Work at SourceForge, help us to make it a better place! We have an immediate need for a Support Technician in our San Francisco or Denver office.

Close

#4781 http::geturl fails for at least 1 RSS feed

obsolete: 8.6b1
open
Pat Thoyts
5
2011-01-25
2011-01-25
Anonymous
No

The following script fails when run on tcl-8.6.0.0b4:

set url {http://www.npr.org/templates/rss/podlayer.php?id=13}
set file "[ clock seconds ].xml"
set out [ open $file w ]
http::geturl $url -channel $out
close $out
set channel [ tDOM::xmlOpenFile $file ]
set doc [ dom parse -channel $channel ]
chan close $channel

The [dom parse ...] fails because the file retrieved by the [http::geturl ...] is missing a chunk of data starting somewhere around line 67.

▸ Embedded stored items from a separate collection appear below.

@[simp] theorem primeSlot_cfg (b : Word) (s : State) :
    (primeSlot b s).cfg = s.cfg := by unfold primeSlot; dsimp only; split <;> simp_all
@[simp] theorem primeSlot_life (b : Word) (s : State) :
    (primeSlot b s).life = s.life := by unfold primeSlot; dsimp only; split <;> simp_all
@[simp] theorem primeSlot_fatal (b : Word) (s : State) :
    (primeSlot b s).fatal = s.fatal := by unfold primeSlot; dsimp only; split <;> simp_all
@[simp] theorem primeSlot_tx (b : Word) (s : State) :
    (primeSlot b s).tx = s.tx := by unfold primeSlot; dsimp only; split <;> simp_all
@[simp] theorem primeSlot_rx (b : Word) (s : State) :
    (primeSlot b s).rx = { s.rx with
        slots := s.rx.slots.set s.rx.prime ⟨.dma, b, 0#16, false, false, false⟩,
        book := s.rx.book.set s.rx.prime (some b), prime := nextIdx s.cfg.dRx s.rx.prime,
        unprimed := s.rx.unprimed - 1, dma := if s.rx.dma = .idle then .active else s.rx.dma } := by
  unfold primeSlot
  dsimp only
  split <;> simp_all
@[simp] theorem primeSlot_mac (b : Word) (s : State) :
    (primeSlot b s).mac = s.mac := by unfold primeSlot; dsimp only; split <;> simp_all
@[simp] theorem primeSlot_mdio (b : Word) (s : State) :
    (primeSlot b s).mdio = s.mdio := by unfold primeSlot; dsimp only; split <;> simp_all
@[simp] theorem primeSlot_irq (b : Word) (s : State) :
    (primeSlot b s).irq = s.irq := by unfold primeSlot; dsimp only; split <;> simp_all
@[simp] theorem primeSlot_cnt (b : Word) (s : State) :
    (primeSlot b s).cnt = s.cnt := by unfold primeSlot; dsimp only; split <;> simp_all
@[simp] theorem primeSlot_out (b : Word) (s : State) :
    (primeSlot b s).out = s.out := by unfold primeSlot; dsimp only; split <;> simp_all
@[simp] theorem primeSlot_mem (b : Word) (s : State) :
    (primeSlot b s).mem = s.mem := by unfold primeSlot; dsimp only; split <;> simp_all
@[simp] theorem primeSlot_ports (b : Word) (s : State) :
    (primeSlot b s).ports = s.ports := by unfold primeSlot; dsimp only; split <;> simp_all
@[simp] theorem primeSlot_env (b : Word) (s : State) :
    (primeSlot b s).env = s.env := by unfold primeSlot; dsimp only; split <;> simp_all

@[simp] theorem consumeSlot_cfg (i : Nat) (s : State) : (consumeSlot i s).cfg = s.cfg := rfl
@[simp] theorem consumeSlot_life (i : Nat) (s : State) : (consumeSlot i s).life = s.life := rfl
@[simp] theorem consumeSlot_fatal (i : Nat) (s : State) : (consumeSlot i s).fatal = s.fatal := rfl
@[simp] theorem consumeSlot_tx (i : Nat) (s : State) : (consumeSlot i s).tx = s.tx := rfl
@[simp] theorem consumeSlot_rx (i : Nat) (s : State) :
    (consumeSlot i s).rx = { s.rx with
        book := s.rx.book.set i none, unprimed := s.rx.unprimed + 1, cursor := nextIdx s.cfg.dRx i } := rfl
@[simp] theorem consumeSlot_mac (i : Nat) (s : State) : (consumeSlot i s).mac = s.mac := rfl
@[simp] theorem consumeSlot_mdio (i : Nat) (s : State) : (consumeSlot i s).mdio = s.mdio := rfl
@[simp] theorem consumeSlot_irq (i : Nat) (s : State) : (consumeSlot i s).irq = s.irq := rfl
@[simp] theorem consumeSlot_cnt (i : Nat) (s : State) : (consumeSlot i s).cnt = s.cnt := rfl
@[simp] theorem consumeSlot_out (i : Nat) (s : State) : (consumeSlot i s).out = s.out := rfl
@[simp] theorem consumeSlot_mem (i : Nat) (s : State) : (consumeSlot i s).mem = s.mem := rfl
@[simp] theorem consumeSlot_ports (i : Nat) (s : State) : (consumeSlot i s).ports = s.ports := rfl
@[simp] theorem consumeSlot_env (i : Nat) (s : State) : (consumeSlot i s).env = s.env := rfl

/-! Lifecycle -/

@[simp] theorem openGate_cfg (sp : Speed) (du : Duplex) (s : State) : (openGate sp du s).cfg = s.cfg := rfl
@[simp] theorem openGate_life (sp : Speed) (du : Duplex) (s : State) : (openGate sp du s).life = .enabled := rfl
@[simp] theorem openGate_fatal (sp : Speed) (du : Duplex) (s : State) :
    (openGate sp du s).fatal = s.fatal := rfl
@[simp] theorem openGate_tx (sp : Speed) (du : Duplex) (s : State) :
    (openGate sp du s).tx = { s.tx with dma := .active } := rfl
@[simp] theorem openGate_rx (sp : Speed) (du : Duplex) (s : State) :
    (openGate sp du s).rx = { s.rx with dma := .active } := rfl
@[simp] theorem openGate_mac (sp : Speed) (du : Duplex) (s : State) :
    (openGate sp du s).mac = { s.mac with macEn := true, speed := sp, duplex := du } := rfl
@[simp] theorem openGate_mdio (sp : Speed) (du : Duplex) (s : State) : (openGate sp du s).mdio = s.mdio := rfl
@[simp] theorem openGate_irq (sp : Speed) (du : Duplex) (s : State) : (openGate sp du s).irq = s.irq := rfl
@[simp] theorem openGate_cnt (sp : Speed) (du : Duplex) (s : State) : (openGate sp du s).cnt = s.cnt := rfl
@[simp] theorem openGate_out (sp : Speed) (du : Duplex) (s : State) : (openGate sp du s).out = s.out := rfl
@[simp] theorem openGate_mem (sp : Speed) (du : Duplex) (s : State) : (openGate sp du s).mem = s.mem := rfl
@[simp] theorem openGate_ports (sp : Speed) (du : Duplex) (s : State) :
    (openGate sp du s).ports = s.ports := rfl
@[simp] theorem openGate_env (sp : Speed) (du : Duplex) (s : State) : (openGate sp du s).env = s.env := rfl

@[simp] theorem closeGate_cfg (s : State) : (closeGate s).cfg = s.cfg := rfl
@[simp] theorem closeGate_life (s : State) : (closeGate s).life = s.life := rfl
@[simp] theorem closeGate_fatal (s : State) : (closeGate s).fatal = s.fatal := rfl
@[simp] theorem closeGate_tx (s : State) : (closeGate s).tx = s.tx := rfl
@[simp] theorem closeGate_rx (s : State) : (closeGate s).rx = s.rx := rfl
@[simp] theorem closeGate_mac (s : State) : (closeGate s).mac = { s.mac with macEn := false } := rfl
@[simp] theorem closeGate_mdio (s : State) : (closeGate s).mdio = s.mdio := rfl
@[simp] theorem closeGate_irq (s : State) : (closeGate s).irq = s.irq := rfl
@[simp] theorem closeGate_cnt (s : State) : (closeGate s).cnt = s.cnt := rfl
@[simp] theorem closeGate_out (s : State) : (closeGate s).out = s.out := rfl
@[simp] theorem closeGate_mem (s : State) : (closeGate s).mem = s.mem := rfl
@[simp] theorem closeGate_ports (s : State) : (closeGate s).ports = s.ports := rfl
@[simp] theorem closeGate_env (s : State) : (closeGate s).env = s.env := rfl

@[simp] theorem stopBoth_cfg (s : State) : (stopBoth s).cfg = s.cfg := rfl
@[simp] theorem stopBoth_life (s : State) : (stopBoth s).life = s.life := rfl
@[simp] theorem stopBoth_fatal (s : State) : (stopBoth s).fatal = s.fatal := rfl
@[simp] theorem stopBoth_tx (s : State) : (stopBoth s).tx = { s.tx with dma := .stopped } := rfl
@[simp] theorem stopBoth_rx (s : State) : (stopBoth s).rx = { s.rx with dma := .stopped } := rfl
@[simp] theorem stopBoth_mac (s : State) : (stopBoth s).mac = s.mac := rfl
@[simp] theorem stopBoth_mdio (s : State) : (stopBoth s).mdio = s.mdio := rfl
@[simp] theorem stopBoth_irq (s : State) : (stopBoth s).irq = s.irq := rfl
@[simp] theorem stopBoth_cnt (s : State) : (stopBoth s).cnt = s.cnt := rfl
@[simp] theorem stopBoth_out (s : State) : (stopBoth s).out = s.out := rfl
@[simp] theorem stopBoth_mem (s : State) : (stopBoth s).mem = s.mem := rfl
@[simp] theorem stopBoth_ports (s : State) : (stopBoth s).ports = s.ports := rfl
@[simp] theorem stopBoth_env (s : State) : (stopBoth s).env = s.env := rfl

@[simp] theorem finishDisable_cfg (s : State) : (finishDisable s).cfg = s.cfg := by simp [finishDisable]
@[simp] theorem finishDisable_life (s : State) : (finishDisable s).life = .disabled := by simp [finishDisable]
@[simp] theorem finishDisable_fatal (s : State) : (finishDisable s).fatal = s.fatal := by simp [finishDisable]
@[simp] theorem finishDisable_tx (s : State) : (finishDisable s).tx = s.tx := by simp [finishDisable]
@[simp] theorem finishDisable_rx (s : State) : (finishDisable s).rx = s.rx := by simp [finishDisable]
@[simp] theorem finishDisable_mac (s : State) : (finishDisable s).mac = s.mac := by simp [finishDisable]
@[simp] theorem finishDisable_mdio (s : State) : (finishDisable s).mdio = s.mdio := by simp [finishDisable]
@[simp] theorem finishDisable_irq (s : State) : (finishDisable s).irq = s.irq := by simp [finishDisable]
@[simp] theorem finishDisable_cnt (s : State) : (finishDisable s).cnt = s.cnt := by simp [finishDisable]
@[simp] theorem finishDisable_out (s : State) : (finishDisable s).out = s.out := by simp [finishDisable]
@[simp] theorem finishDisable_mem (s : State) : (finishDisable s).mem = s.mem := by simp [finishDisable]
@[simp] theorem finishDisable_env (s : State) : (finishDisable s).env = s.env := by simp [finishDisable]

@[simp] theorem resetPeripheral_cfg (s : State) : (resetPeripheral s).cfg = s.cfg := rfl
@[simp] theorem resetPeripheral_life (s : State) : (resetPeripheral s).life = s.life := rfl
@[simp] theorem resetPeripheral_fatal (s : State) : (resetPeripheral s).fatal = s.fatal := rfl
@[simp] theorem resetPeripheral_tx (s : State) : (resetPeripheral s).tx = clearTx s.cfg := rfl
@[simp] theorem resetPeripheral_rx (s : State) : (resetPeripheral s).rx = clearRx s.cfg := rfl
@[simp] theorem resetPeripheral_mac (s : State) : (resetPeripheral s).mac = clearMac s.cfg := rfl
@[simp] theorem resetPeripheral_mdio (s : State) :
    (resetPeripheral s).mdio = { s.mdio with busy := false, data := 0#16 } := rfl
@[simp] theorem resetPeripheral_irq (s : State) : (resetPeripheral s).irq = s.irq := rfl
@[simp] theorem resetPeripheral_cnt (s : State) :
    (resetPeripheral s).cnt = ⟨0#32, 0#32, 0#32, 0#32, 0#32, 0#32, 0#32⟩ := rfl
@[simp] theorem resetPeripheral_out (s : State) : (resetPeripheral s).out = s.out := rfl
@[simp] theorem resetPeripheral_mem (s : State) : (resetPeripheral s).mem = s.mem := rfl
@[simp] theorem resetPeripheral_ports (s : State) : (resetPeripheral s).ports = s.ports := rfl
@[simp] theorem resetPeripheral_env (s : State) :
    (resetPeripheral s).env = { s.env with races := [], mdioFor := none } := rfl

@[simp] theorem beginDeinit_cfg (s : State) :
    (beginDeinit s).cfg = s.cfg := by unfold beginDeinit; dsimp only; split <;> simp
@[simp] theorem beginDeinit_life (s : State) :
    (beginDeinit s).life = s.life := by unfold beginDeinit; dsimp only; split <;> simp
@[simp] theorem beginDeinit_fatal (s : State) :
    (beginDeinit s).fatal = s.fatal := by unfold beginDeinit; dsimp only; split <;> simp
@[simp] theorem beginDeinit_tx (s : State) :
    (beginDeinit s).tx = { s.tx with dma := .stopped } := by unfold beginDeinit; dsimp only; split <;> simp
@[simp] theorem beginDeinit_rx (s : State) :
    (beginDeinit s).rx = { s.rx with dma := .stopped } := by unfold beginDeinit; dsimp only; split <;> simp
@[simp] theorem beginDeinit_mdio (s : State) :
    (beginDeinit s).mdio = s.mdio := by unfold beginDeinit; dsimp only; split <;> simp
@[simp] theorem beginDeinit_irq (s : State) :
    (beginDeinit s).irq = { s.irq with enable := 0#10, globalOn := false } := by
  unfold beginDeinit
  dsimp only
  split <;> simp
@[simp] theorem beginDeinit_cnt (s : State) :
    (beginDeinit s).cnt = s.cnt := by unfold beginDeinit; dsimp only; split <;> simp
@[simp] theorem beginDeinit_out (s : State) :
    (beginDeinit s).out = s.out := by unfold beginDeinit; dsimp only; split <;> simp
@[simp] theorem beginDeinit_mem (s : State) :
    (beginDeinit s).mem = s.mem := by unfold beginDeinit; dsimp only; split <;> simp
@[simp] theorem beginDeinit_ports (s : State) :
    (beginDeinit s).ports = s.ports := by unfold beginDeinit; dsimp only; split <;> simp
@[simp] theorem beginDeinit_env (s : State) :
    (beginDeinit s).env = s.env := by unfold beginDeinit; dsimp only; split <;> simp

@[simp] theorem tearDown_cfg (s : State) : (tearDown s).cfg = s.cfg := rfl
@[simp] theorem tearDown_life (s : State) : (tearDown s).life = .deinitialized := rfl
@[simp] theorem tearDown_fatal (s : State) : (tearDown s).fatal = s.fatal := rfl
@[simp] theorem tearDown_tx (s : State) :
    (tearDown s).tx = { clearTx s.cfg with dma := s.tx.dma, inflight := s.tx.inflight } := rfl
@[simp] theorem tearDown_rx (s : State) :
    (tearDown s).rx = { clearRx s.cfg with dma := s.rx.dma, pending := s.rx.pending } := rfl
@[simp] theorem tearDown_mac (s : State) : (tearDown s).mac = s.mac := rfl
@[simp] theorem tearDown_mdio (s : State) : (tearDown s).mdio = s.mdio := rfl
@[simp] theorem tearDown_irq (s : State) : (tearDown s).irq = { s.irq with status := 0#10 } := rfl
@[simp] theorem tearDown_cnt (s : State) : (tearDown s).cnt = s.cnt := rfl
@[simp] theorem tearDown_mem (s : State) : (tearDown s).mem = s.mem := rfl
@[simp] theorem tearDown_ports (s : State) : (tearDown s).ports = s.ports := rfl
@[simp] theorem tearDown_env (s : State) : (tearDown s).env = { s.env with races := [] } := rfl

_____________________________________________________________________________________________

Configuration information:
----------------------------------------

OS: Windows 7 (Version 6.1 (Build 7600))
Tcl: ActiveTcl 8.6.0.0b4

% info tclversion
8.6
% info patchlevel
8.6b1.2
% package require http
2.8.2
% package require tdom
0.8.3

Discussion


  • Anonymous
    2011-01-25

    script which fails - http-tcl-8.6.0.0b4-defect.tcl

     

  • Anonymous
    2011-01-25

    corrupted version of the RSS feed

     
    Attachments

  • Anonymous
    2011-01-25

    valid version of the RSS feed

     
    Attachments
  • Pat Thoyts
    Pat Thoyts
    2011-03-06

    Your problem is in handling the encoding. You should probably be setting the file to binary otherwise we apply the channel encoding to the data as we write it to the disk file. In this case you likely later expect it to be utf8.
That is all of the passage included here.